PROBLEM REQUIREMENTS:
In the listing that follows, the range to quote begins at the line that has "(h : runCommand" and ends after the line that has "and MATCH. -/"; quote it verbatim and add nothing.

RECORDED INFORMATION:
-- ==== Sys2Proof/Laws/Agents.lean ====
section
/-! SUPPORT. What one atomic step of each agent can do, said once: a command word's effects, then one inversion lemma per
unit step, which name the word and its guard. -/

namespace Sys2Proof.Machine

/-! ## Commands -/

/-- The effects that a command which raises no CmdError can have before its CSTAT is written. -/
inductive CommandEffect (s : State) : BitVec 8 → State → Prop where
  | nop : CommandEffect s 0x00#8 s
  | result (op : BitVec 8) (r0 r1 : Word) (h : op ∈ [0x01#8, 0x02#8, 0x03#8, 0x04#8, 0x05#8]) :
    CommandEffect s op (setResult r0 r1 s)
  | txStart (p : Proto) (h : s.tx.st = .idle) : CommandEffect s 0x10#8 { s with tx := .start p s.host.arg }
  | rxStart (p : Proto) (h : s.rx.dec.st.running = false) : CommandEffect s 0x20#8 { s with rx := .start p }
  | rxStop : CommandEffect s 0x21#8 { s with rx := s.rx.stop }
  | gapStart (p : Proto) (h : s.gap.en = false) : CommandEffect s 0x30#8 { s with gap := .start p s.host.gapcfg }
  | gapStop : CommandEffect s 0x31#8 { s with gap := s.gap.stop }
  | gapAck : CommandEffect s 0x32#8 { s with gap := s.gap.clearResult }
  | taStart (p : Proto) (hp : p.code = tproto s.host) (h : s.ta.busy = false) :
    CommandEffect s 0x40#8 { s with ta := .start p s.host }

/-- What a command did while `rst` = 0: a CmdError, or one of the effects, with CSTAT written. -/
abbrev CommandNext (op : BitVec 8) (s t : State) : Prop :=
  (∃ code, code ≠ .ok ∧ t = raiseCmdError code op s) ∨ ∃ u, CommandEffect s op u ∧ t = completeCommand op u

/-- A body that raises an error or has an effect. -/
theorem commandNext_of_body {op : BitVec 8} {body : Except CmdStatus State} {s t : State}
    (hr : s.env.rst = false)
    (hb : (∃ code, code ≠ .ok ∧ body = .error code) ∨ ∃ u, CommandEffect s op u ∧ body = .ok u)
    (h : runCommand op body s = .next t) : CommandNext op s t := by
  obtain ⟨hr', -⟩ | ⟨-, hn⟩ := runCommand_next h
  · rw [hr] at hr'; cases hr'
  rcases hb with ⟨code, hc, rfl⟩ | ⟨u, hu, rfl⟩
  · rcases hn with ⟨_, hn, -⟩ | ⟨_, hn, ht⟩
    · cases hn
    · cases hn; exact .inl ⟨_, hc, ht⟩
  · rcases hn with ⟨_, hn, ht⟩ | ⟨_, hn, -⟩
    · cases hn; exact .inr ⟨_, hu, ht⟩
    · cases hn

/-- The body of NOMINAL, WINDOW and MATCH. -/
theorem symbolCommand_cases (p k : BitVec 4) (body : Proto → SymbolKind → Nat → Word × Word) (s : State) :
    (∃ code, code ≠ .ok ∧ symbolCommand p k body s = .error code) ∨
      ∃ r0 r1, symbolCommand p k body s = .ok (setResult r0 r1 s) := by
  unfold symbolCommand
  rcases withProto_cases p _ with ⟨-, h⟩ | ⟨proto, -, h⟩
  · exact .inl ⟨_, by decide, h⟩
  · rw [h]
    rcases withKind_cases k _ with ⟨-, h⟩ | ⟨kind, -, h⟩
    · exact .inl ⟨_, by decide, h⟩
    · rw [h]
      split
      · exact .inr ⟨_, _, rfl⟩
      · exact .inl ⟨.undefSymbol, by decide, rfl⟩

/-- A body under PROTO whose instances raise an error or have an effect. -/
theorem withProto_effect {op : BitVec 8} {f : BitVec 4} {body : Proto → Except CmdStatus State} {s : State}
    (h : ∀ p, f = p.code →
      (∃ code, code ≠ .ok ∧ body p = .error code) ∨ ∃ u, CommandEffect s op u ∧ body p = .ok u) :
    (∃ code, code ≠ .ok ∧ withProto f body = .error code) ∨
      ∃ u, CommandEffect s op u ∧ withProto f body = .ok u := by
  rcases withProto_cases f body with ⟨-, hb⟩ | ⟨p, hp, hb⟩
  · exact .inl ⟨_, by decide, hb⟩
  · rw [hb]; exact h p hp

/-- What the meaning of an instruction that a command word decodes to can do while `rst` = 0. -/
theorem exec_command_next {v : Word} {i : Instr} {s t : State} (hr : s.env.rst = false) (hd : decodeCmd v = .ok i)
    (h : exec i s = .next t) : CommandNext (opField v) s t := by
  unfold decodeCmd at hd
  split at hd
  · cases hd
  unfold decodeOp at hd
  have sym : ∀ {op : BitVec 8} {p k : BitVec 4} {body},
      op ∈ [0x01#8, 0x02#8, 0x03#8, 0x04#8, 0x05#8] →
      (∃ code, code ≠ .ok ∧ symbolCommand p k body s = .error code) ∨
        ∃ u, CommandEffect s op u ∧ symbolCommand p k body s = .ok u := fun {op p k body} ho => by
    rcases symbolCommand_cases p k body s with h | ⟨r0, r1, h⟩
    · exact .inl h
    · exact .inr ⟨_, .result op r0 r1 ho, h⟩
  by_cases ho : opField v = 0x00#8
  · rw [if_pos ho] at hd; cases hd; rw [ho]
    exact commandNext_of_body hr (.inr ⟨_, .nop, rfl⟩) h
  rw [if_neg ho] at hd; clear ho
  by_cases ho : opField v = 0x01#8
  · rw [if_pos ho] at hd; cases hd; rw [ho]; exact commandNext_of_body hr (sym (by decide)) h
  rw [if_neg ho] at hd; clear ho
  by_cases ho : opField v = 0x02#8
  · rw [if_pos ho] at hd; cases hd; rw [ho]; exact commandNext_of_body hr (sym (by decide)) h
  rw [if_neg ho] at hd; clear ho
  by_cases ho : opField v = 0x03#8
  · rw [if_pos ho] at hd; cases hd; rw [ho]; exact commandNext_of_body hr (sym (by decide)) h
  rw [if_neg ho] at hd; clear ho
  by_cases ho : opField v = 0x04#8
  · rw [if_pos ho] at hd; cases hd; rw [ho]
    exact commandNext_of_body hr (withProto_effect fun p _ => .inr ⟨_, .result _ _ _ (by decide), rfl⟩) h
  rw [if_neg ho] at hd; clear ho
  by_cases ho : opField v = 0x05#8
  · rw [if_pos ho] at hd; cases hd; rw [ho]
    refine commandNext_of_body hr (withProto_effect fun p _ => ?_) h
    split
    · exact .inr ⟨_, .result _ _ _ (by decide), rfl⟩
    · exact .inl ⟨.badIndex, by decide, rfl⟩
  rw [if_neg ho] at hd; clear ho
  by_cases ho : opField v = 0x10#8
  · rw [if_pos ho] at hd; cases hd; rw [ho]
    refine commandNext_of_body hr (withProto_effect fun p _ => ?_) h
    split
    · exact .inl ⟨.busy, by decide, rfl⟩
    · rename_i hst
      exact .inr ⟨_, .txStart p (by cases hs : s.tx.st <;> simp_all), rfl⟩
  rw [if_neg ho] at hd; clear ho
  by_cases ho : opField v = 0x20#8
  · rw [if_pos ho] at hd; cases hd; rw [ho]
    refine commandNext_of_body hr (withProto_effect fun p _ => ?_) h
    split
    · exact .inl ⟨.busy, by decide, rfl⟩
    · exact .inr ⟨_, .rxStart p (Bool.eq_false_iff.mpr ‹_›), rfl⟩
  rw [if_neg ho] at hd; clear ho
  by_cases ho : opField v = 0x21#8
  · rw [if_pos ho] at hd; cases hd; rw [ho]
    exact commandNext_of_body hr (.inr ⟨_, .rxStop, rfl⟩) h
  rw [if_neg ho] at hd; clear ho
  by_cases ho : opField v = 0x30#8
  · rw [if_pos ho] at hd; cases hd; rw [ho]
    refine commandNext_of_body hr (withProto_effect fun p _ => ?_) h
    split
    · exact .inl ⟨.busy, by decide, rfl⟩
    · exact .inr ⟨_, .gapStart p (Bool.eq_false_iff.mpr ‹_›), rfl⟩
  rw [if_neg ho] at hd; clear ho
  by_cases ho : opField v = 0x31#8
  · rw [if_pos ho] at hd; cases hd; rw [ho]
    exact commandNext_of_body hr (.inr ⟨_, .gapStop, rfl⟩) h
  rw [if_neg ho] at hd; clear ho
  by_cases ho : opField v = 0x32#8
  · rw [if_pos ho] at hd; cases hd; rw [ho]
    exact commandNext_of_body hr (.inr ⟨_, .gapAck, rfl⟩) h
  rw [if_neg ho] at hd; clear ho
  by_cases ho : opField v = 0x40#8
  · rw [if_pos ho] at hd; cases hd; rw [ho]
    refine commandNext_of_body hr (withProto_effect fun p hp => ?_) h
    split
    · exact .inl ⟨.busy, by decide, rfl⟩
    · exact .inr ⟨_, .taStart p hp.symm (Bool.eq_false_iff.mpr ‹_›), rfl⟩
  rw [if_neg ho] at hd; clear ho
  cases hd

EXERCISE OUTPUT:
    (h : runCommand op body s = .next t) : CommandNext op s t := by
  obtain ⟨hr', -⟩ | ⟨-, hn⟩ := runCommand_next h
  · rw [hr] at hr'; cases hr'
  rcases hb with ⟨code, hc, rfl⟩ | ⟨u, hu, rfl⟩
  · rcases hn with ⟨_, hn, -⟩ | ⟨_, hn, ht⟩
    · cases hn
    · cases hn; exact .inl ⟨_, hc, ht⟩
  · rcases hn with ⟨_, hn, ht⟩ | ⟨_, hn, -⟩
    · cases hn; exact .inr ⟨_, hu, ht⟩
    · cases hn

/-- The body of NOMINAL, WINDOW and MATCH. -/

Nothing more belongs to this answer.